• U.S.

Business & Finance: Wire v. Wireless

3 minute read
TIME

Insistent has been the rumor of a merger between Radio Corp. of America and Western Union Telegraph Co. Presidents of both companies have admitted “conversations.” denied merger plans. Last week it became apparent that at least one current merger denial was supported by the facts. Abruptly, R.C.A. threw down the gage of battle to Western Union and announced the birth of R.C.A. Communications, Inc., to compete directly with U.S. telegraph companies.

As everyone knows, Western Union and Postal Telegraph (I.T.& T. subsidiary) are the two giants in the field. As President of the super-giant Western Union, Newcomb Carlton took up R.C.A.’s gage. Unimpressed by the wireless threat, he snapped: “The Radio Corporation has nothing we now wish to use, and if we ever need anything they have, we can get it from other sources. For the time being, at least, we will view the disposal of the Radio Corporation as an interesting scientific development.”

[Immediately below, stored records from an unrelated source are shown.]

/-! ### The tick generator and the delays

The states after a command rest on assumption logs 8 and 15, as those of the chip-select commands do. -/

/-- 40_timing.md R117 with R116: TKSTART is one TickStart; it arms the generator with the period CORE_CLK_HZ div 1000 if the
generator can hold it, and changes nothing otherwise. -/
def Obligations.TkstartArmsTickGenerator : Prop :=
  decode [0x30] = .ok .tkstart ∧ ∀ s : State, s.busy = false →
    let p := s.cfg.coreClkHz / 1000
    ∃ t, exec .tkstart s = .next t ∧
      (1 ≤ p ∧ p ≤ s.cfg.tgPeriodMax → ∃ w : Word, (p < 2 ^ 32 → w.toNat = p) ∧
        turnStep .seq t = .next { s with
          op := 0x30, rsp := [], cont := [], respPort := some [], hist := s.hist ++ [.done 0x30 []]
          tgperiod := w, tgen := true }) ∧
      (¬(1 ≤ p ∧ p ≤ s.cfg.tgPeriodMax) →
        turnStep .seq t = .next { s with
          op := 0x30, rsp := [], cont := [], respPort := some [], hist := s.hist ++ [.done 0x30 []] })

/-- 60_exceptions.md R203: the TICK step; with the generator not armed there is none. -/
def Obligations.TickDecrementsIfNonzero : Prop :=
  ∀ s : State,
    (s.tgen = true → s.tickcnt ≠ 0 →
      turnStep .tick s = .next { s with tickcnt := BitVec.ofNat 32 (s.tickcnt.toNat - 1), hist := s.hist ++ [.tick] }) ∧
    (s.tgen = true → s.tickcnt = 0 → turnStep .tick s = .next { s with hist := s.hist ++ [.tick] }) ∧
    (s.tgen = false → ∀ t, turnStep .tick s = .next t → t.tickcnt = s.tickcnt ∧ t.hist = s.hist)

/-- 10_state.md R30, 90_conflicts.md C7: the counter never increases but by a SetTick. -/
def Obligations.CounterRisesOnlyBySetTick : Prop :=
  ∀ (t : Turn) (s s' : State), turnStep t s = .next s' → s.tickcnt.toNat < s'.tickcnt.toNat →
    ∃ src, performed t s = [.setTick src] ∧ s'.tickcnt = readWordSrc src s

/-- 20_memory.md R77: a TICK step commutes with every SHIFTER step and with every SEQ step that neither sets nor reads TICKCNT
nor arms the generator, but for the order of their events in HIST. HOST's issue and a TickStart are not part of it. -/
def Obligations.TickCommutesWithOtherSteps : Prop :=
  ∀ (t : Turn) (s s1 s2 : State), (t = .shifter ∨ t = .seq) →
    (∀ op ∈ performed t s, (∀ src, op ≠ .setTick src) ∧ op ≠ .readTick ∧ ∀ k, op ≠ .tickStart k) →
    runTurns [t, .tick] s = .next s1 → runTurns [.tick, t] s = .next s2 →
    { s1 with hist := [] } = { s2 with hist := [] } ∧
      s1.hist.filter (· ≠ Event.tick) = s2.hist.filter (· ≠ Event.tick) ∧ s1.hist.count Event.tick = s2.hist.count Event.tick

/-- 60_exceptions.md R200: whatever ticks fall into it, a command other than TKSTART, DLYMS and DLYS runs the same
micro-steps, and everything but TICKCNT and the TICK events of HIST ends the same. -/
def Obligations.TicksAreInvisibleToOtherCommands : Prop :=
  ∀ (i : Instr) (s t : State) (ts : List Turn), i ≠ .tkstart → i ≠ .dlys → (∀ n, i ≠ .dlyms n) → exec i s = .next t →
    DuringCommand ts → ∀ u, runTurns ts t = .next u →
    ∃ v, runTurns (ts.filter (· ≠ Turn.tick)) t = .next v ∧ microTrace (ts.filter (· ≠ Turn.tick)) t = microTrace ts t ∧
      { u with tickcnt := 0, hist := u.hist.filter (· ≠ Event.tick) } = { v with tickcnt := 0, hist := v.hist.filter (· ≠ Event.tick) }

/-- 40_timing.md R121: with a generator that can be armed, DLYMS n completes once its n ticks have come, leaving TICKCNT 0 and
the generator armed. -/
def Obligations.DlymsCompletesAfterItsTicks : Prop :=
  ∀ (s : State) (n : Word), s.busy = false → tickArmable s.cfg = true →
    ∃ (t : State) (w : Word), exec (.dlyms n) s = .next t ∧
      (s.cfg.coreClkHz / 1000 < 2 ^ 32 → w.toNat = s.cfg.coreClkHz / 1000) ∧
      runTurns ([.seq, .seq] ++ List.replicate n.toNat Turn.tick ++ [.seq]) t = .next { s with
        op := 0x31, a0 := n, rsp := [], cont := [], respPort := some []
        tgperiod := w, tgen := true, tickcnt := 0
        hist := s.hist ++ List.replicate n.toNat .tick ++ [.done 0x31 []] }

/-- 40_timing.md R122: DLYMS n completes only after at least n TICK steps since its SetTick(n), in every run. -/
def Obligations.DlymsNeverReturnsBeforeItsTicks : Prop :=
  ∀ (s t v u : State) (n : Word) (ts : List Turn), tickArmable s.cfg = true → exec (.dlyms n) s = .next t →
    DuringCommand ts → runTurns ts t = .next v → v.busy = true → turnStep .seq v = .next u → u.busy = false →
    ∃ (before after : List Turn) (x w : State), ts = before ++ .seq :: after ∧ runTurns before t = .next x ∧
      x.cont = [.setTick .operand, .readTick] ∧ turnStep .seq x = .next w ∧ w.tickcnt = n ∧ runTurns after w = .next v ∧
      n.toNat ≤ ticksSince w.hist v.hist

/-- 40_timing.md R123, 60_exceptions.md R196: where the generator cannot be armed DLYMS completes after one micro-step with
TICKCNT and the generator untouched. -/
def Obligations.DlymsOfUnarmableGeneratorReturnsAtOnce : Prop :=
  ∀ (s : State) (n : Word), s.busy = false → tickArmable s.cfg = false →
    ∃ t, exec (.dlyms n) s = .next t ∧ turnStep .seq t = .next { s with
      op := 0x31, a0 := n, rsp := [], cont := [], respPort := some [], hist := s.hist ++ [.done 0x31 []] }

/-- 70_reset_and_hazards.md R239: with the generator armed but no TICK step taken, DLYMS n with n > 0 spins for ever. -/
def Obligations.DlymsHangsWithoutTicks : Prop :=
  ∀ (s t : State) (n : Word) (ts : List Turn), tickArmable s.cfg = true → n ≠ 0 → exec (.dlyms n) s = .next t →
    DuringCommand ts → Turn.tick ∉ ts → ∃ u, runTurns ts t = .next u ∧ u.busy = true ∧ u.respPort = none ∧
      (2 ≤ ts.count .seq → u.tickcnt = n ∧ u.cont = [.readTick])

/-- 40_timing.md R124: with a generator that can be armed, DLYS completes when each of its thousand delays gets its tick. -/
def Obligations.DlysCompletesAfterThousandTicks : Prop :=
  ∀ s : State, s.busy = false → tickArmable s.cfg = true →
    ∃ (t : State) (w : Word), exec .dlys s = .next t ∧
      runTurns (List.replicate 1000 [Turn.seq, .seq, .tick, .seq]).flatten t = .next { s with
        op := 0x33, rsp := [], cont := [], respPort := some []
        tgperiod := w, tgen := true, tickcnt := 0
        hist := s.hist ++ List.replicate 1000 .tick ++ [.done 0x33 []] }

/-- 40_timing.md R124: in every run, DLYS with a generator that can be armed stays in execution until at least 1000 TICK steps and
at least 3000 SEQ micro-steps have been taken. -/
def Obligations.DlysNeedsThousandTicks : Prop :=
  ∀ (s t u : State) (ts : List Turn), tickArmable s.cfg = true → exec .dlys s = .next t → DuringCommand ts →
    runTurns ts t = .next u → ticksSince t.hist u.hist < 1000 ∨ (microTrace ts t).length < 3000 → u.busy = true

/-- 40_timing.md R125: where the generator cannot be armed DLYS is a thousand failing TickStarts and changes nothing. -/
def Obligations.DlysOfUnarmableGeneratorDoesNotBlock : Prop :=
  ∀ s : State, s.busy = false → tickArmable s.cfg = false →
    ∃ t, exec .dlys s = .next t ∧ runTurns (List.replicate 1000 .seq) t = .next { s with
      op := 0x33, rsp := [], cont := [], respPort := some [], hist := s.hist ++ [.done 0x33 []] }

/-- 40_timing.md R127: DLYUS n runs a finite number of SpinIter steps, none of which changes a register, and completes; n = 0
or US_LOOP_K = 0 completes at issue. The statement does not depend on how many steps there are. -/
def Obligations.DlyusSpinsAndChangesNothing : Prop :=
  ∀ (s : State) (n : Word), s.busy = false →
    decode (0x32 :: leBytes 4 n.toNat) = .ok (.dlyus n) ∧
    ∃ (t : State) (count : ℕ), exec (.dlyus n) s = .next t ∧ (n = 0 ∨ s.cfg.usLoopK = 0 → count = 0) ∧
      (∀ k < count, ∃ u, runTurns (List.replicate k .seq) t = .next u ∧ u = { t with cont := u.cont } ∧ u.busy = true) ∧
      runTurns (List.replicate count .seq) t = .next { s with
        op := 0x32, a0 := n, rsp := [], cont := [], respPort := some [], hist := s.hist ++ [.done 0x32 []] }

If war there is to be, the telegraph companies now appear to have the whip hand. R.C.A. radio circuits terminate at New York on the East Coast and San Francisco on the West Coast. Blank of its stations is the whole interior. Not only can it transmit no domestic messages, but all messages from the interior for radio transmission abroad must be relayed to the coast over Western Union wires. Tentative, temporary are R.C.A.’s “agree ments” with these companies. Therefore, to escape this bondage, R.C.A. Communications has applied to the Federal Radio Commission for 67 wave lengths to be used in domestic service. It will mean extending to 31 inland centres radio service by R.C.A. Communications.

Two radio rivals to the newborn company have already appeared. Earliest of all in the field was Universal Wireless Communications Co, of Buffalo, which obtained late last year (TIME, Jan. 7) from the Federal Radio Commission a generous helping of wave lengths. This is still a dark horse; no steps have been taken to establish its proposed radio network between no U.S. cities. Postal Telegraph itself is the other rival: it has also applied to the Commission for domestic wave lengths. If radiotelephonic hookups, now a possibility, become a reality, the remaining great communications company, American Telephone & Telegraph Co., will be drawn into the fight.

Apart from telegraphy, Newcomb Carlton has two hobbies. As the largest employer of boys in the world (15,000 youths in forest green deliver telegrams for Western Union), he is interested in boys. Ship models, his other hobby, overflow his summer home at Wood’s Hole, Mass. His only son, Winslow Carlton, is a Senior at Harvard. Since 1914 Mr. Carlton has been President of Western Union. Recently The Daily Princetonian pulled a publicity stunt. It telegraphed many a prominent man asking: If you had only 24 more hours to live, what would you do with the time? Prepaid, the telegraphic query came to Mr. Carlton. Immediately he wired back: “I would spend it in prayer for Princeton.”